Async authentication in WCF


I often deal with customer requests on various performance related aspects of WCF and sometimes the solutions are either non-obvious or non-trivial. I thought it would be useful to publish some of the technical details of some of the problems I investigate and provide the solutions I come up with in a generic reusable way.
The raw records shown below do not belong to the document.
/-- The encoding of a well-formed instruction (30_encoding.md R111). -/
def encode (i : Instr) : List Byte := i.opcode :: i.operandBytes

/-! ### Lengths -/

/-- The length of a descriptor in bytes (30_encoding.md R117, the table's last column). -/
def Operand.length : Operand → Nat
  | .reg _ => 2
  | .freg _ => 2
  | .imm t _ => 1 + t.size
  | .mabs _ _ => 4
  | .mabsOff _ _ n _ => 4 + n.bytes
  | .mabsReg _ _ _ => 5
  | .mptr _ _ => 2
  | .mptrOff _ _ n _ => 2 + n.bytes
  | .mptrReg _ _ _ => 3

/-- `length = 1 + Σ (1 + payloadLen)` (30_encoding.md R111, R125). -/
def Instr.length : Instr → Nat
  | .ld a b | .cp a b | .scp a b | .and a b | .or a b | .xor a b | .nand a b | .nor a b | .xnor a b | .bit a b
  | .sl a b | .sr a b | .div a b | .sdiv a b | .rgb2hsb a b => 1 + a.length + b.length
  | .divR a b c | .sdivR a b c => 1 + a.length + b.length + c.length
  | .slW a b _ | .divW a b _ => 1 + a.length + b.length + 2
  | .slWN a b _ n | .divWN a b _ n => 1 + a.length + b.length + 2 + n.length
  | .brk => 1

/-- The longest instruction of the reference encoding: `DIV d, s, r` with three descriptors of 7 bytes, or
`DIV d, s, w, n` with 7 + 7 + 2 + 5 (30_encoding.md R117, R122). -/
def maxLength : Nat := 22

/-- The most bytes the reference decoder reads before it accepts or rejects: 1 + 7 + 7 + 2 + 7, where a CNT slot holds
a memory descriptor of 7 bytes, which is rejected only after its payload (30_encoding.md R121, R124, R126 item 8). -/
def fetchLimit : Nat := 24

/-- The decoder as an argument (00_scope.md R7, 30_encoding.md R130): how many bytes it may read, and its reading of a
byte sequence. `REPO_ENCODING` is a value of this type. Log 1. -/
structure Encoding where
  window : Nat
  decode : List Byte → Decoded Instr

/-- The reference encoding (30_encoding.md R111). -/
def referenceEncoding : Encoding := ⟨fetchLimit, decode⟩

/-! ### The host's reading of a table word -/

/-- Byte k of an instruction is bits 8k+7 to 8k of `w`; bits from `nbits` up are 0; `fetchLimit` bytes in
all. -/
def tableBytes (nbits w : Nat) : List Byte :=
  (List.range fetchLimit).map fun k => BitVec.ofNat 8 (w % 2 ^ nbits / 256 ^ k)

/-- The instruction the decoder reads from a table word. -/
def decodeTableWord (nbits w : Nat) : Option Instr :=
  match decode (tableBytes nbits w) with
  | .ok (i, _) => some i
  | .error _ => none

end Sys2Proof
end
This particular issue arrived via a Connect issue from an external customer. The problem they were having is that they had implemented a custom UserNamePasswordValidator which took some time to validate the incoming credentials and this was limiting the request rate of their service. This is caused by an assumption in WCF’s design that implementations of many of the extensibility points are quick running and don’t block the thread. To understand why this happens, we need to understand a little bit of how WCF receives requests and processes them. When a service is started, a number of asynchronous pending accept calls are made to the transport. When a client connects, the transport calls a callback to notify the arrival of a connection. An asynchronous receive call is then made to receive an incoming message. Depending on your binding and service configuration, there are potentially multiple steps in the receive pipeline that need to be completed before dispatching the incoming request to the service operation. At some point in the pipeline, a new asynchronous call is made to receive the next incoming message, rinse and repeat. If any of the steps in the pipeline take a while to complete, it delays issuing the next asynchronous call for the next incoming message resulting in a reduced request rate.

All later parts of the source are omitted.